1. Setup NYSE Data with one file per day in s3 (run the provided code as demonstrated).
  * s3 location: `s3://itvawsdata/nyse_all/nyse_data/`
2. Use s3 Paginator to get total number of files as well as total size in the form of a tuple.
3. Read data for 2007 January 10th into Data Frame using Pandas - `s3://itvawsdata/nyse_all/nyse_data/NYSE_2007010.csv`

In [None]:
import pandas as pd

In [None]:
df = pd.read_csv(
    'data/nyse_all/nyse_data/NYSE_2007.txt.gz', 
    compression='gzip',
    header=None,
    names=['ticker', 'trade_date', 'open', 'high', 'low', 'close', 'volume']
)

In [None]:
df

In [None]:
# Here is normal code to upload all the data to s3 by date.
# We will use the app with multiprocessing to speed up the upload process.
# Go to apps folder and run the app by using "python app.py"
# Make sure to set environment variables for
# BUCKET_NAME and NYSE_DATA_DIR

import pandas as pd
import os
import boto3

# AWS Setup
s3 = boto3.client('s3')
bucket = 'itvawsdata'  # Replace with your bucket name

# Assuming you have a list of files in the format 'NYSE_YYYY.txt.gz'
files = os.listdir('data/nyse_all/nyse_data')
files = [f for f in files if f.startswith('NYSE_') and f.endswith('.txt.gz')]

for file in files:
    # Read the gzipped CSV into a DataFrame
    df = pd.read_csv(
        os.path.join('data/nyse_all/nyse_data', file),
        compression='gzip',
        header=None,
        names=['ticker', 'trade_date', 'open', 'high', 'low', 'close', 'volume']
    )

    # Assuming trade_date is in the format YYYY-MM-DD
    # Extract unique dates in that file
    unique_dates = df['trade_date'].unique()

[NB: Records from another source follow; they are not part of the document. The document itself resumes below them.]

-- ==== Sys2Proof/Machine/Zstd.lean ====
section
/-!
DEFINITION. The shipped decompressor of Zstandard (10 R352 to R355; RFC 8878): frames, blocks, literals, sequences and
dictionaries.
-/
namespace Sys2Proof.Machine

/-! ### Bits read backwards -/

/-- A bit stream that is read from its end: its bytes from s on, and how many bits are left. -/
structure BackBits where
  src : Array Byte
  start : Nat
  left : Nat
deriving DecidableEq, Repr

/-- The stream in bytes s to e; its last byte holds the end mark, its highest set bit. -/
def backBits (a : Array Byte) (s e : Nat) : Option BackBits :=
  let b := (a.getD (e - 1) 0).toNat
  if e ≤ s || b = 0 || a.size < e then none else some ⟨a, s, 8 * (e - 1 - s) + Nat.log2 b⟩

/-- The next n bits, without taking them; bits past the start of the stream are 0. -/
def BackBits.peek (r : BackBits) (n : Nat) : Nat :=
  let k := min n r.left
  (List.range k).foldl (fun v i => v + bitLe r.src (8 * r.start + r.left - k + i) * 2 ^ i) 0 * 2 ^ (n - k)

/-- The next n bits taken; none where fewer are left. -/
def BackBits.take (r : BackBits) (n : Nat) : Option (Nat × BackBits) :=
  if n ≤ r.left then some (r.peek n, { r with left := r.left - n }) else none

/-! ### FSE tables (RFC 8878, 4.1) -/

/-- A cell of an FSE table: symbol, bits to read, and base of the next state. -/
structure FseCell where
  sym : Nat
  bits : Nat
  base : Nat
deriving DecidableEq, Repr

structure FseTable where
  log : Nat
  cells : Array FseCell
deriving DecidableEq, Repr

def FseTable.cell (t : FseTable) (s : Nat) : FseCell := t.cells.getD s ⟨0, 0, 0⟩

/-- The next free position of the spread; fuel bounds the steps. -/
def spreadNext (size high : Nat) : Nat → Nat → Nat
  | 0, p => p
  | f + 1, p =>
    let q := (p + size / 2 + size / 8 + 3) % size
    if q < high then q else spreadNext size high f q

/-- The table of a distribution: −1 stands for a symbol of less than one cell. -/
def fseTable (log : Nat) (probs : List Int) : FseTable :=
  let size := 2 ^ log
  let low := (probs.zipIdx.filter (fun p => p.1 < 0)).map (fun p => p.2)
  let high := size - low.length
  let top := low.zipIdx.foldl (fun (t : Array Nat) p => t.setIfInBounds (size - 1 - p.2) p.1) (Array.replicate size 0)
  let order := probs.zipIdx.flatMap (fun p => List.replicate p.1.toNat p.2)
  let spread := (order.foldl (fun (s : Array Nat × Nat) x => (s.1.setIfInBounds s.2 x, spreadNext size high size s.2)) (top, 0)).1
  let first := (probs.map (fun p => if p < 0 then 1 else p.toNat)).toArray
  let r := spread.foldl (fun (s : Array FseCell × Array Nat) x =>
    let next := s.2.getD x 1
    let nb := log - Nat.log2 next
    (s.1.push ⟨x, nb, next * 2 ^ nb - size⟩, s.2.setIfInBounds x (next + 1))) (#[], first)
  ⟨log, r.1⟩

/-- Zero probabilities in runs of up to 3; fuel bounds the runs. -/
def fseZeros (a : Array Byte) : Nat → Nat → List Int → Option (Nat × List Int)
  | 0, _, _ => none
  | f + 1, p, ps => do
    let n ← bitsLe a p 2
    let ps := ps ++ List.replicate n 0
    if n = 3 then fseZeros a f (p + 2) ps else some (p + 2, ps)

/-- The probabilities of a description, until they sum to the table's size; fuel bounds the symbols. -/
def fseProbs (a : Array Byte) (most : Nat) : Nat → Nat → Nat → List Int → Option (Nat × List Int)
  | 0, _, _, _ => none
  | f + 1, p, remain, ps =>
    if most < ps.length then none
    else if remain = 0 then some (p, ps)
    else do
      let bits := Nat.log2 (remain + 1) + 1
      let thr := 2 ^ bits - 1 - (remain + 1)
      let low ← bitsLe a p (bits - 1)
      let (val, p) ← (if low < thr then some (low, p + bits - 1)
        else do
          let b ← bitsLe a (p + bits - 1) 1
          some (if b = 1 then low + 2 ^ (bits - 1) - thr else low, p + bits))
      let prob : Int := (val : Int) - 1
      if remain < prob.natAbs then none
      else
        let ps := ps ++ [prob]
        let (p, ps) ← if prob = 0 then fseZeros a (most + 1) p ps else some (p, ps)
        fseProbs a most f p (remain - prob.natAbs) ps

/-- A table description from byte p on, of at most so many symbols: the table and the byte after it. -/
def fseRead (a : Array Byte) (p maxLog most : Nat) : Option (Nat × FseTable) := do
  let l ← bitsLe a (8 * p) 4
  if maxLog < l + 5 then none
  else
    let (q, ps) ← fseProbs a most (most + 2) (8 * p + 4) (2 ^ (l + 5)) []
    some ((q + 7) / 8, fseTable (l + 5) ps)

/-! ### Huffman codes of literals (RFC 8878, 4.2) -/

/-- A Huffman decoding table: symbol and length by the next log bits. -/
structure HufTable where
  log : Nat
  cells : Array (Nat × Nat)
deriving DecidableEq, Repr

/-- The table of the weights of all symbols but the last that has a code. -/
def hufTable (ws : List Nat) : Option HufTable :=
  let sum := (ws.map (fun w => if w = 0 then 0 else 2 ^ (w - 1))).sum
  let log := Nat.log2 sum + 1
  let rest := 2 ^ log - sum
  if sum = 0 || 11 < log || ws.any (fun w => 11 < w) || 2 ^ Nat.log2 rest ≠ rest then none
  else
    let all := ws ++ [Nat.log2 rest + 1]
    let of_ (w : Nat) : List (Nat × Nat) :=
      (all.zipIdx.filter (fun p => p.1 = w)).flatMap (fun p => List.replicate (2 ^ (w - 1)) (p.2, log + 1 - w))
    some ⟨log, ((List.range log).flatMap (fun w => of_ (w + 1))).toArray⟩

/-- Weights decoded from two FSE states in turn; fuel bounds them. -/
def hufWeights (t : FseTable) : Nat → BackBits → Nat → Nat → List Nat → Option (List Nat)
  | 0, _, _, _, _ => none
  | f + 1, r, s1, s2, ws =>
    let c := t.cell s1
    let ws := ws ++ [c.sym]
    match r.take c.bits with
    | none => some (ws ++ [(t.cell s2).sym])
    | some (x, r) => hufWeights t f r s2 (c.base + x) ws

    # Save to separate files based on the unique date
    for trade_date in unique_dates:
        date_df = df[df['trade_date'] == trade_date]

        # Convert the DataFrame to CSV content
        csv_content = date_df.to_csv(index=False)

        # Define the key (path) in the S3 bucket
        key = f'nyse_all/nyse_data/{trade_date}.csv'

        # Upload the CSV content to S3
        s3.put_object(Body=csv_content, Bucket=bucket, Key=key, ContentType='text/csv')


* Solution - Paginate AWS s3 Objects

1. Setup NYSE Data with one file per day in s3 (run the provided code as demonstrated).
  * s3 location: `s3://itvawsdata/nyse_all/nyse_data/`
2. Use s3 Paginator to get total number of files as well as total size in MB.
3. Read data for 2007 January 10th into Data Frame using Pandas - `s3://itvawsdata/nyse_all/nyse_data/NYSE_2007010.csv`

In [None]:
import boto3

In [None]:
s3_client = boto3.client('s3')

In [None]:
paginator = s3_client.get_paginator('list_objects')

In [None]:
all_objects = []

In [None]:
response_iterator = paginator.paginate(
    Bucket=bucket,
    Prefix='nyse_all/nyse_data/'
)

In [None]:
for response in response_iterator:
    if response.get('Contents') is None:
        break
    all_objects.extend(response['Contents'])

In [None]:
file_count = len(all_objects)
total_size = sum([obj['Size'] for obj in all_objects])


In [None]:
file_count

In [None]:
# size in mb
total_size / 1024 / 1024